8. Governing Law. This Agreement shall be governed by, and construed in accordance with, the laws of the State of Iowa
IN WITNESS WHEREOF, the Company has caused this Agreement to be duly executed by an officer thereunto duly authorized, and Employee has executed this Agreement, with an effective date of February 17, 2011.
FBL FINANCIAL GROUP, INC.
/s/ Xxxxxxx Xxxxxxx
By:____________________________
Xxxxxxx Xxxxxxx,
Vice President - Corporate Planning
/s/ Xxxxx X. Xxxxxxx
_______________________________
Xxxxx X. Xxxxxxx, “Employee”
Please Initial Appropriate Item (One of the lines must be initialed):
JEH
I do not desire the alternative tax treatment provided for in the Internal Revenue Code
Section 83(b).
I do desire the alternative tax treatment provided for in Internal Revenue Code Section 83(b) and desire that forms for such purpose be forwarded to me.
• | I acknowledge that the Company has suggested that before this line is initialed that I check with a tax consultant of my choice. |
Exhibit A
Policy: Impact of Restatement of Financial Statements Upon Awards. (Adopted by Management Development and Compensation Committee December 2006.)

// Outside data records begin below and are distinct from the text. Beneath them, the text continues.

/-- A delivered raw change moves its point by the table of R149. R149. -/
def Obligations.AnnunciatorFollowsRawChanges : Prop :=
  ∀ (s : State) (p : AlarmPoint) (raw : Bool), s.started = true →
    (s.rawOf p = raw → s.deliver p raw = s) ∧
    (s.rawOf p ≠ raw → s.Delivers (s.deliver p raw) p raw ∧
      (raw = true → s.alarms.points[pointIndex p].ann = .normal → (s.deliver p raw).alarms.points[pointIndex p].ann = .alert) ∧
      (raw = true → s.alarms.points[pointIndex p].ann = .returned → (s.deliver p raw).alarms.points[pointIndex p].ann = .alert) ∧
      (raw = false → s.alarms.points[pointIndex p].ann = .alert → (s.deliver p raw).alarms.points[pointIndex p].ann = .returned) ∧
      (raw = false → s.alarms.points[pointIndex p].ann = .standing → (s.deliver p raw).alarms.points[pointIndex p].ann = .normal))

/-- An event that passes the mask is handled by the room left and the overflow count. R157, with R156 for the numbers. -/
def Obligations.OverflowKeepsTheLastPlace : Prop :=
  ∀ (own : Station) (r : EventRecord) (q : EventQueue),
    let lost : Nat → Half → EventRecord := fun count number =>
      { sequence := number, time := r.time, sync := r.sync, kind := .queueOverflow, source := own, subject := 0,
        values := [BitVec.ofNat 32 count] }
    (64 ≤ q.records.length → q.takeIn own r = { q with overflow := min 65535 (q.overflow + 1) }) ∧
    (q.records.length ≤ 63 → q.overflow = 0 →
      q.takeIn own r = { q with records := q.records ++ [{ r with sequence := q.counter }], counter := q.counter + 1 }) ∧
    (q.records.length = 63 → 0 < q.overflow →
      q.takeIn own r =
        { records := q.records ++ [lost (min 65535 (q.overflow + 1)) q.counter], counter := q.counter + 1, overflow := 0 }) ∧
    (q.records.length ≤ 62 → 0 < q.overflow →
      q.takeIn own r =
        { records := q.records ++ [lost q.overflow q.counter, { r with sequence := q.counter + 1 }], counter := q.counter + 1 + 1,
          overflow := 0 })

/-- The weir flow is R141's, with the greatest whole root. R141. -/
def Obligations.WeirFlowByTheWholeRoot : Prop :=
  ∀ (km : Nat) (h : Int),
    (h ≤ 0 → weirFlow km h = 0) ∧
    (0 < h → ∃ s : Nat, IsWholeRoot (100 * (min h 3000).toNat) s) ∧
    (0 < h → ∀ s : Nat, IsWholeRoot (100 * (min h 3000).toNat) s →
      weirFlow km h = min 65535 (km * (min h 3000).toNat * s / 316230))

/-- The median lies among the candidates and the volume rises with the level. R21, R25. -/
def Obligations.MedianAndVolumeStayBetween : Prop :=
  (∀ levels : List Int, (medianLevel levels = none ↔ levels = []) ∧
      ∀ m, medianLevel levels = some m →
        levels.length ≤ 2 * (levels.filter fun v => v ≤ m).length ∧ levels.length ≤ 2 * (levels.filter fun v => m ≤ v).length) ∧
    (∀ (table : List (Int × Nat)) (h h' : Int) (first last : Int × Nat),
      table.Pairwise (fun a b => a.1 < b.1 ∧ a.2 ≤ b.2) → table.head? = some first → table.getLast? = some last →
      (h ≤ first.1 → volumeAt table h = first.2) ∧ (last.1 ≤ h → volumeAt table h = last.2) ∧
      (h ≤ h' → volumeAt table h ≤ volumeAt table h'))

/-- Band demand settles where its start and stop levels put it. R30. -/
def Obligations.BandDemandSettles : Prop :=
  ∀ (bands : List (Int × Int)) (h : Int) (db : Nat),
    bands.Pairwise (fun a b => a.1 < b.1 ∧ a.2 < b.2) → (∀ b ∈ bands, b.2 < b.1) → db ≤ bands.length →
    bandDemand bands h db ≤ bands.length ∧
    (∀ n b, bands[n]? = some b → db ≤ n → n < bandDemand bands h db → b.1 ≤ h) ∧
    (∀ n b, bands[n]? = some b → bandDemand bands h db ≤ n → n < db → h < b.2) ∧
    (∀ b, bands[bandDemand bands h db]? = some b → h < b.1) ∧
    (∀ n b, n + 1 = bandDemand bands h db → bands[n]? = some b → b.2 ≤ h) ∧
    bandDemand bands h (bandDemand bands h db) = bandDemand bands h db

/-- An accepted image gives settings in their ranges. R170, R171, section 11.5. The model's own choices it rests on:
notes/assumptions/27.md. -/
def Obligations.AcceptedImagesAreInRange : Prop :=
  ∀ (station : Station) (reads : List (Option (List Byte))) (g : Settings), judgeImage station reads = .accepted g →
    250 ≤ g.reportInterval ∧ g.reportInterval ≤ 2000 ∧ 1 ≤ g.houseSize ∧ g.houseSize ≤ 8 ∧ g.houseReporter ≤ 8 ∧
    1 ≤ g.utilityLimit ∧ g.utilityLimit ≤ 8 ∧ g.generatorLimit ≤ 8 ∧ g.fallbackDemand ≤ 8 ∧ g.screenLostLimit ≤ 8 ∧
    1 ≤ g.feedbackTime ∧ g.feedbackTime ≤ 10 ∧ 1 ≤ g.startSettle ∧ g.startSettle ≤ 30 ∧
    30 ≤ g.minimumRun ∧ g.minimumRun ≤ 900 ∧ 60 ≤ g.minimumOff ∧ g.minimumOff ≤ 1800 ∧ 10 ≤ g.stormLockout ∧ g.stormLockout ≤ 600 ∧
    1 ≤ g.isolatedPosition ∧ g.isolatedPosition ≤ 8 ∧ 500 ≤ g.channelW.span ∧ g.channelW.span ≤ 20000 ∧
    1 ≤ g.townAddress.toNat ∧ g.townAddress.toNat ≤ 247 ∧ (g.bitRate = 9600 ∨ g.bitRate = 19200 ∨ g.bitRate = 38400) ∧
    2 ≤ g.volumeTable.length ∧ g.volumeTable.length ≤ 12 ∧ g.volumeTable.Pairwise (fun a b => a.1 < b.1 ∧ a.2 ≤ b.2) ∧
    1 ≤ g.bands.length ∧ g.bands.length ≤ 8 ∧ g.bands.Pairwise (fun a b => a.1 < b.1 ∧ a.2 < b.2) ∧ (∀ b ∈ g.bands, b.2 < b.1) ∧
    (g.role = .screen →
      g.rakeLevel < g.blindLevel ∧ g.blindClear < g.blindLevel ∧ g.blindedLimit ≤ 8 ∧ g.unknownLimit ≤ 8) ∧
    (g.role = .weir → g.endMargin < g.startMargin)

/-- Every frame a station can send passes the receive checks and reads back as it was. Section 4.7, R80, R83. -/
def Obligations.FramesReadBack : Prop :=
  ∀ (sender : Station) (body : FrameBody), parseFrame (frameBytes sender body) = some (sender, body)

/-- Every step keeps the contactor where the pump state and the low-low float put it. R35, R38, R45, R46, R92 to R96. The invariant is
Kept. The model's own choices it rests on: notes/assumptions/2.md, notes/assumptions/9.md. -/
def Obligations.TheContactorStaysSafe : Prop :=
  ∀ s t : State, s.Kept → step s = .next t → t.Kept

/-- Every step keeps the relays, the event queue and the spill list in order. R143, R151, R152, R156. The model's own choices it rests on:
notes/assumptions/2.md. -/
def Obligations.TheRecordsStayInOrder : Prop :=
  (∀ s t : State, s.RelaysFollow → step s = .next t → t.RelaysFollow) ∧
    (∀ s t : State, s.QueueNumbered → step s = .next t → t.QueueNumbered) ∧
    (∀ s t : State, s.spill.ListKept → step s = .next t → t.spill.ListKept)

/-- Every step keeps the forms of window, queues, table, rake and averaging windows. R75, section 1.1, section 5.1, section 6.1, section
7.4. The model's own choices it rests on: notes/assumptions/2.md, notes/assumptions/36.md. -/
def Obligations.TheFormsStayWhole : Prop :=
  (∀ s t : State, s.ViewOwnsClaim → step s = .next t → t.ViewOwnsClaim) ∧
    (∀ s t : State, s.QueueInClassOrder → step s = .next t → t.QueueInClassOrder) ∧
    (∀ s t : State, s.OwnEntryEmpty → step s = .next t → t.OwnEntryEmpty) ∧
    (∀ s t : State, s.RakeOutputsFollow → step s = .next t → t.RakeOutputsFollow) ∧
    (∀ s t : State, s.chanW.WindowWhole → s.chanX.WindowWhole → step s = .next t → t.chanW.WindowWhole ∧ t.chanX.WindowWhole)

/-- The state after a full start has every invariant, and the values the manual gives. R2, R20, R45, R68, R85, R103, R121, R135, R148,
R156, R168. The model's own choices it rests on: notes/assumptions/5.md. -/
def Obligations.ResetHasEveryInvariant : Prop :=
  State.reset.Kept ∧ State.reset.RelaysFollow ∧ State.reset.QueueNumbered ∧ State.reset.spill.ListKept ∧ State.reset.ViewOwnsClaim ∧
    State.reset.QueueInClassOrder ∧ State.reset.OwnEntryEmpty ∧ State.reset.RakeOutputsFollow ∧ State.reset.chanW.WindowWhole ∧
    State.reset.chanX.WindowWhole ∧ State.reset.start.phase = .loading ∧ State.reset.clock.seconds = 0 ∧ State.reset.clock.sync = false ∧
    State.reset.pump.state = .startup ∧ State.reset.pump.contactor = false ∧ State.reset.link.lastSender = 7 ∧
    State.reset.link.sequence = 0 ∧ State.reset.link.rxErrors = 0 ∧ State.reset.link.txErrors = 0 ∧
    (∀ p : Station, (State.reset.table.entry p).state = .empty) ∧ State.reset.table.isolated = false ∧ State.reset.window.view = .free ∧
    State.reset.screen.rake = .rakeOff ∧ State.reset.screen.forwardOut = false ∧ State.reset.screen.reverseOut = false ∧
    State.reset.spill.state = .none ∧ State.reset.spill.number = 0 ∧ State.reset.spill.list = [] ∧
    (∀ i : Fin 25, State.reset.alarms.points[i].ann = .normal ∧ State.reset.alarms.points[i].raw = false) ∧
    State.reset.alarms.horn = false ∧ State.reset.alarms.beacon = false ∧ State.reset.events.records = [] ∧
    State.reset.events.counter = 0
end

If any of the Company's financial statements are restated because of errors, omissions or fraud, the Committee may (in its sole discretion, but acting in good faith) direct that the Company recover all or a portion of awards of bonuses, and grants of options and restricted stock options (together, “awards”) with respect to any fiscal year of the Company the financial results of which are negatively affected by such restatement. Recoveries may be made from all officers in the Section 16 reporting group regardless of fault, and from any other persons whom the Committee believes were involved in misconduct causing the required restatement (together, “Participants”). Misconduct involves more than mere negligent job performance. The amount to be recovered from the Participant shall be the amount by which awards exceeded the amount that would have been payable to the Participant had the financial statements been initially filed as restated, or any greater or lesser amount (including, but not limited to, the entire award) that the Committee shall determine. The Committee shall determine whether the Company shall effect any such recovery (i) by seeking repayment from the Participant, (ii) by reducing (subject to applicable law and the terms and conditions of the applicable plan, program or arrangement) the amount that would otherwise be payable to the Participant under any compensatory plan, program or arrangement maintained by the Company or any of its affiliates, (iii) by withholding payment of future increases in compensation (including the payment of any discretionary bonus amount) or grants of compensatory awards that would otherwise have been made in accordance with the Company's otherwise applicable compensation practices, or (iv) by any combination of the foregoing. Provisions reflecting this policy shall be placed in all award grant instruments delivered to Participants.